-- ==== Sys2Proof/Machine/Xfer.lean ====
section
/-! DEFINITION. The transfer unit (R325 to R338): commands as they issue, their operands element by element or scale group by scale
group, their sectors as they are read for, sent and counted, PUBLISH. Data is addressed in half bytes, so that DB4 and E2M1 elements are
addressable (R7). -/

namespace Sys2Proof.Machine

/-! ### Operands -/

/-- One operand of a command: its record's number, element size in half bytes, counts, base VA of the record or slot, the bytes that bound
it, the DB format of a view that is walked by scale groups (R328). -/
structure Operand where
  ix : Nat
  record : BitVec 256
  e : Nat
  n0 : Nat
  n1 : Nat
  n2 : Nat
  base : Nat
  limit : Nat
  db : Option Nat
deriving DecidableEq, Repr

/-- How many elements (R326). -/
def Operand.count (p : Operand) : Nat := (p.n0 + 1) * (p.n1 + 1) * (p.n2 + 1)

/-- The operand's view. -/
def Operand.view (p : Operand) : Nat := recView p.record

/-- R103, R326: the offset in half bytes of element `i` in shape order. -/
def Operand.off (p : Operand) (i : Nat) : Int :=
  let i0 := i % (p.n0 + 1)
  let i1 := i / (p.n0 + 1) % (p.n1 + 1)
  let i2 := i / (p.n0 + 1) / (p.n1 + 1)
  if recKind p.record = 2 then (p.e * (i0 + (p.n0 + 1) * (i1 + (p.n1 + 1) * i2)) : Nat)
  else i0 * p.e + 2 * (i1 * recStride1 p.record + i2 * recStride2 p.record)

/-- The bytes of `cnt` elements of a DB format: whole groups, whole blocks when planed. -/
def groupSpan (fmt : Nat) (planed whole : Bool) (cnt : Nat) : Nat :=
  let m := dbM fmt + 2
  if whole then dbGroup fmt else if planed then (cnt + 31) / 32 * (4 * m) else (cnt * m + 7) / 8

/-- Group `g` of run `r` of a view of DB format `f`: its elements' bytes, or the whole group's. -/
def Operand.groupChunk (p : Operand) (f r g : Nat) (whole : Bool) : Chunk :=
  let run := p.n0 + 1
  let cnt := Nat.min 256 (run - 256 * g)
  ⟨p.off (r * run) + 2 * (g * dbGroup f : Nat), 2 * groupSpan f (recPlaned p.record) whole cnt, r * run + 256 * g, cnt⟩

/-- The chunks of an operand in order; `whole` asks for whole groups, as a destination writes them. -/
def Operand.chunks (p : Operand) (whole : Bool) : List Chunk :=
  match p.db with
  | none => (List.range p.count).map fun i => ⟨p.off i, p.e, i, 1⟩
  | some f => (List.range ((p.n1 + 1) * (p.n2 + 1))).flatMap fun r => (List.range ((p.n0 + 256) / 256)).map fun g => p.groupChunk f r g whole

/-- The chunk that holds element `i`. -/
def Operand.chunkOf (p : Operand) (i : Nat) : Chunk :=
  match p.db with
  | none => ⟨p.off i, p.e, i, 1⟩
  | some f => p.groupChunk f (i / (p.n0 + 1)) (i % (p.n0 + 1) / 256) false

/-- R332: element `i` of an operand placed by an index, at `v` elements from the record's start. -/
def Operand.indexed (p : Operand) (i v : Nat) : Chunk := ⟨(v * p.e : Nat), p.e, i, 1⟩

/-- R103: the half VAs of a chunk's half bytes; `none` for one that bounds drop. -/
def Operand.spots (p : Operand) (c : Chunk) (write : Bool) : Except Trap (List (Option Int)) :=
  let lim : Int := 2 * p.limit
  let at_ (o : Int) : List (Option Int) := (List.range c.len).map fun (h : Nat) => some (2 * p.base + o + h)
  if 0 ≤ c.off ∧ c.off + c.len ≤ lim then .ok (at_ c.off)
  else if recBounds p.record = 0 then .error (boundsTrap (c.off / 2) p.ix)
  else if recBounds p.record = 1 then
    .ok ((List.range c.len).map fun (h : Nat) => if 0 ≤ c.off + h ∧ c.off + h < lim then some (2 * p.base + c.off + h) else none)
  else if write then .ok (List.replicate c.len none)
  else if lim < c.len then .error (boundsTrap (c.off / 2) p.ix)
  else if c.off < 0 then .ok (at_ 0)
  else .ok (at_ ((lim - c.len) / c.len * c.len))

/-- The spots of every chunk, or the first trap. -/
def Operand.allSpots (p : Operand) (write : Bool) : List Chunk → Except Trap (List (List (Option Int)))
  | [] => .ok []
  | c :: cs => do
    let x ← p.spots c write
    let xs ← p.allSpots write cs
    return x :: xs

/-- R105, R326, R380, R381: an operand of a record: counts from the record, a slot or an override, at ring-relative slot `j`. `shaped` says
that its shape is used: then a view of half bytes has whole bytes in a run (R103). -/
def operandOf (ix : Nat) (r : BitVec 256) (ovr : Option Word) (j : Int) (write shaped : Bool) : Except Trap Operand :=
  let view := recView r
  let e := viewHalf view
  let db := if fmtDb view then some view else none
  let n := match ovr with
    | some w => (rfld w 0 16, rfld w 16 16, rfld w 32 16)
    | none => if recKind r = 2 then (ringS r * 2 / e - 1, 0, 0) else (recN0 r, recN1 r, recN2 r)
  if recBad r || (shaped && e == 1 && n.1 % 2 == 0) then .error (formatTrap (recBase r) 0 view)
  else if recKind r = 2 then
    (ringSpot r ix j 0 (!write) write).map fun sp => ⟨ix, r, e, n.1, n.2.1, n.2.2, recBase r + sp.base, ringS r, db⟩
  else .ok ⟨ix, r, e, n.1, n.2.1, n.2.2, recBase r, recExtent r, db⟩

/-! ### Commands and their operands -/

/-- The override word of a command (R326): none with b = g0, and none for FILL, whose gB is the pattern (R335). -/
def XuCmd.over (c : XuCmd) : Option Word := if c.hasCnt && c.op != .fill then some c.gb else none

/-- R326, R381: the ring-relative slots of source and destination. -/
def XuCmd.slotS (c : XuCmd) : Int := if c.hasCnt then (c.gb.extractLsb' 56 8).toInt else 0
def XuCmd.slotD (c : XuCmd) : Int := if c.hasCnt then (c.gb.extractLsb' 48 8).toInt else 0

/-- Whether indices place the command's elements (R332). -/
def XuCmd.indexed (c : XuCmd) : Bool := c.op == .cpyg || c.op == .cpys

/-- The destination, source and index operands, with the counts that an override reaches (Table 14-4). -/
def XuCmd.dstOp (c : XuCmd) : Except Trap Operand :=
  operandOf c.dstIx.toNat c.dst (if c.op = .cpys then none else c.over) c.slotD true (c.op != .cpys)
def XuCmd.rawSrc (c : XuCmd) : Except Trap Operand :=
  operandOf c.srcIx.toNat c.src (if c.op = .cpyg then none else c.over) c.slotS false (c.op != .cpyg)
def XuCmd.idxOp (c : XuCmd) : Except Trap Operand := operandOf c.idxIx.toNat c.idx c.over 0 false true

/-- R334: CPYM's source has n2 = 0 whatever the override. -/
def XuCmd.srcOp (c : XuCmd) : Except Trap Operand := c.rawSrc.map fun p => if c.op = .cpym then { p with n2 := 0 } else p

/-- Whether the command reads a source. -/
def XuCmd.reads (c : XuCmd) : Bool := c.op != .fill && c.op != .publish

/-- R383: the slot barriers that hold a command's reads of a side's record. -/
def holdOf (r : BitVec 256) (j : Int) : Option Nat :=
  if recKind r = 2 then
    match ringSpot r 0 j 0 true false with
    | .ok sp => sp.hold
    | .error _ => none
  else none

/-- R384: the VA of the barrier word that a command decrements. -/
def XuCmd.barVa (c : XuCmd) : Option Nat :=
  if c.hasBar then some c.barrier.toNat
  else if recKind c.dst = 2 then
    match ringSpot c.dst 0 c.slotD 0 true true with
    | .ok sp => sp.hold
    | .error _ => none
  else none

/-! ### Pages of a command -/

/-- The pages of a command on one side; `wr` is the destination's. -/
def XuCmd.page? (c : XuCmd) (wr : Bool) (page : Nat) : Option XuPage := c.pages.find? fun p => p.dst == wr && p.page == page

/-- The page of a half VA of a side. -/
def XuCmd.pageAt (c : XuCmd) (wr : Bool) (h : Int) : Option XuPage := if h < 0 then none else c.page? wr (h.toNat / 2 ^ 17)

/-- R145: the position of the byte at an offset of a page: a control line's bytes are at the line. -/
def XuPage.at_ (p : XuPage) (o : Nat) : Nat :=
  match p.lines.find? fun e => e.1 == o / 64 with
  | some e => (Home.ctl e.2 (o % 64)).pos
  | none => p.key + o

/-- Whether the byte at a position is of a page. -/
def XuPage.covers (p : XuPage) (b : Nat) : Bool := (p.key ≤ b && b < p.key + 2 ^ 16) || p.lines.any fun e => (Home.ctl e.2 0).pos / 64 == b / 64

/-- The half key of a half VA of a side. -/
def XuCmd.halfKey (c : XuCmd) (wr : Bool) (h : Int) : Option Nat :=
  (c.pageAt wr h).map fun p => 2 * p.at_ (h.toNat % 2 ^ 17 / 2) + h.toNat % 2

/-- The page of the first half byte of some spots. -/
def XuCmd.spotPage (c : XuCmd) (wr : Bool) (spots : List (Option Int)) : Option XuPage := (spots.findSome? id).bind (c.pageAt wr)

/-- R327: whether a page's format differs from a view's, so that elements are decoded from it or encoded into it. -/
def XuPage.converts (p : XuPage) (view : Nat) : Bool := view != 0 && view != p.fmt

/-- R98: the key of the metadata of a half VA's scale group. -/
def XuPage.metaKey (p : XuPage) (h : Int) : Nat := p.key / 2 ^ 48 * 2 ^ 48 + p.scale + 16 * (h.toNat / 2 % 2 ^ 16 / dbGroup p.fmt)

/-- The scale group of a DB page that a half VA lies in, and the index there of the element that begins at it. -/
def XuPage.group (p : XuPage) (h : Int) : Nat × Nat :=
  (h.toNat / (2 * dbGroup p.fmt), h.toNat % (2 * dbGroup p.fmt) * 4 / (dbM p.fmt + 2))

/-- R104, R327, R328: a translated page against an operand's view. -/
def pageOk (r : BitVec 256) (wr fill : Bool) (p : XuPage) : Bool :=
  let v := recView r
  (if fill then v == 0 || v == p.fmt else viewReaches p.fmt v wr) && (!fmtDb v || recPlaned r == p.planed)

/-! ### Conversion (R327) -/

/-- One code converted between two formats; other hops than floating ones move the code. -/
def hop (c : XuCmd) (a b : Nat) (v : Nat × BitVec 3) : Nat × BitVec 3 :=
  match fmtOfCode a, fmtOfCode b with
  | some f, some g =>
    if a = b then v
    else let r := convElem f g c.rnd c.sat v.1
         (r.1, v.2 ||| r.2)
  | _, _ => v

/-- The exact value of a code of an element format. -/
def decOf (fmt code : Nat) : Exact := ((fmtOfCode fmt).getD .fp32).dec code

/-- R82: a code of a scale group in an element format. -/
def undb (c : XuCmd) (f : Nat) (w : BitVec 128) (i code g : Nat) : Nat × BitVec 3 :=
  dbTo (dbM f) w ((fmtOfCode g).getD .fp32) c.rnd c.sat i code

/-- A source element on its way: its code, and the status it records. -/
structure Elem where
  code : Nat
  status : BitVec 3
deriving DecidableEq, Repr

/-- A source scale group in its view: codes, metadata, status. -/
structure ElemGroup where
  codes : List Nat
  scale : BitVec 128
  status : BitVec 3
deriving DecidableEq, Repr

/-! ### Reading -/

/-- The source chunk of element `i` of the destination's order (R326, R332, R334). -/
def XuCmd.srcChunk (c : XuCmd) (p : Operand) (i : Nat) : Chunk :=
  if c.op = .cpyg then p.indexed i ((c.index.getD []).getD i 0)
  else p.chunkOf (if c.op = .cpym then i % p.count else i)

/-- What a read of a spot sees in memory `s`: a dropped one reads 0; `old` prefers the byte as it stood before the command (R331). -/
def State.readSpot (s : State) (c : XuCmd) (old : Bool) : Option Int → Nat
  | none => 0
  | some h => match c.halfKey false h with
    | none => 0
    | some k =>
      match if old then List.find? (fun (e : Host.Cell) => e.1 == k / 2) c.undo else none with
      | some e => e.2.toNat / (if k % 2 = 0 then 1 else 16) % 16
      | none => s.half k

/-- R331: whether an element read as it now stands is one that the command itself wrote whole, and the choice is open. -/
def XuCmd.seesOwn (c : XuCmd) (e n : Nat) (dst : Option Nat) (spots : List (Option Int)) : Bool :=
  let keys := spots.filterMap fun x => x.bind fun h => c.halfKey false h
  c.conv == 0 && keys.length == e && keys.all (fun k => c.undo.any fun (u : Host.Cell) => u.1 == k / 2)
    && (match keys.head?, dst with
        | some k, some d => k % e == d % e
        | _, _ => false)
    && (Config.freeByte c.mark n).getLsbD 0

/-- The bytes that a chunk of a source needs (R79, R98): its own; under a DB page's metadata its group's; of a planed page that a view
converts, the whole block. -/
def XuCmd.wants (c : XuCmd) (r : BitVec 256) (spots : List (Option Int)) (hold : Option Nat) : List Want :=
  let own := spots.filterMap fun x => x.bind fun h => (c.halfKey false h).map fun k => ⟨k / 2, h.toNat / 2, hold⟩
  match c.spotPage false spots, spots.findSome? id with
  | some p, some h =>
    if recView r = 0 || !fmtDb p.fmt then own
    else
      let block := if p.converts (recView r) && p.planed then
          let n := 4 * (dbM p.fmt + 2)
          let va := h.toNat / 2 / n * n
          (List.range n).map fun i => (⟨p.at_ (va % 2 ^ 16 + i), va + i, hold⟩ : Want)
        else []
      own ++ block ++ (List.range 16).map fun i => (⟨p.metaKey h + i, h.toNat / 2, hold⟩ : Want)
  | _, _ => own

/-- R203, R417: the ECC fault of reading a poisoned byte. -/
def State.wantPoison (s : State) (ws : List Want) : Option Trap :=
  ws.findSome? fun w => if s.poisonedAt w.key 1 then
      some { cause := .ecc, info1 := BitVec.ofNat 64 w.va, info2 := BitVec.ofNat 64 (w.key % 2 ^ 48) }
    else none

/-- The spots of a source chunk, none of whose bytes is poisoned. -/
def State.goodSpots (s : State) (c : XuCmd) (p : Operand) (u : Chunk) : Except Trap (List (Option Int)) := do
  let sp ← p.spots u false
  match s.wantPoison (c.wants p.record sp none) with
  | some t => throw t
  | none => return sp

/-- The metadata that a page gives a spot; reserved bytes that are not 0 fault (R78). -/
def State.metaAt (s : State) (p : Operand) (g : XuPage) (h : Int) : Except Trap (BitVec 128) :=
  let w : BitVec 128 := BitVec.ofNat 128 (s.load (g.metaKey h) 16)
  if metaBad w then .error (formatTrap (h.toNat / 2) g.fmt p.view) else .ok w

/-- The DB code of the element of a DB page that begins at a half VA, and its index in its scale group (R79). -/
def State.dbCodeAt (s : State) (c : XuCmd) (g : XuPage) (h : Int) (v : Nat) : Nat × Nat :=
  let i := (g.group h).2
  let n := 4 * (dbM g.fmt + 2)
  if g.planed then
    let va := h.toNat / 2 / n * n
    ((blockCodes (dbM g.fmt) true ((List.range n).map fun (j : Nat) => BitVec.ofNat 8 (s.readSpot c false (some (2 * (va + j)))
      + 16 * s.readSpot c false (some (2 * (va + j) + 1))))).getD (i % 32) 0, i)
  else (v % 2 ^ (dbM g.fmt + 2), i)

------

Problem to solve:
Stopping at the line containing "when planed. -/", please repeat exactly every line from the very start of the entries, that line included, and nothing more.

Solution for this problem:
-- ==== Sys2Proof/Machine/Xfer.lean ====
section
/-! DEFINITION. The transfer unit (R325 to R338): commands as they issue, their operands element by element or scale group by scale
group, their sectors as they are read for, sent and counted, PUBLISH. Data is addressed in half bytes, so that DB4 and E2M1 elements are
addressable (R7). -/

namespace Sys2Proof.Machine

/-! ### Operands -/

/-- One operand of a command: its record's number, element size in half bytes, counts, base VA of the record or slot, the bytes that bound
it, the DB format of a view that is walked by scale groups (R328). -/
structure Operand where
  ix : Nat
  record : BitVec 256
  e : Nat
  n0 : Nat
  n1 : Nat
  n2 : Nat
  base : Nat
  limit : Nat
  db : Option Nat
deriving DecidableEq, Repr

/-- How many elements (R326). -/
def Operand.count (p : Operand) : Nat := (p.n0 + 1) * (p.n1 + 1) * (p.n2 + 1)

/-- The operand's view. -/
def Operand.view (p : Operand) : Nat := recView p.record

/-- R103, R326: the offset in half bytes of element `i` in shape order. -/
def Operand.off (p : Operand) (i : Nat) : Int :=
  let i0 := i % (p.n0 + 1)
  let i1 := i / (p.n0 + 1) % (p.n1 + 1)
  let i2 := i / (p.n0 + 1) / (p.n1 + 1)
  if recKind p.record = 2 then (p.e * (i0 + (p.n0 + 1) * (i1 + (p.n1 + 1) * i2)) : Nat)
  else i0 * p.e + 2 * (i1 * recStride1 p.record + i2 * recStride2 p.record)

/-- The bytes of `cnt` elements of a DB format: whole groups, whole blocks when planed. -/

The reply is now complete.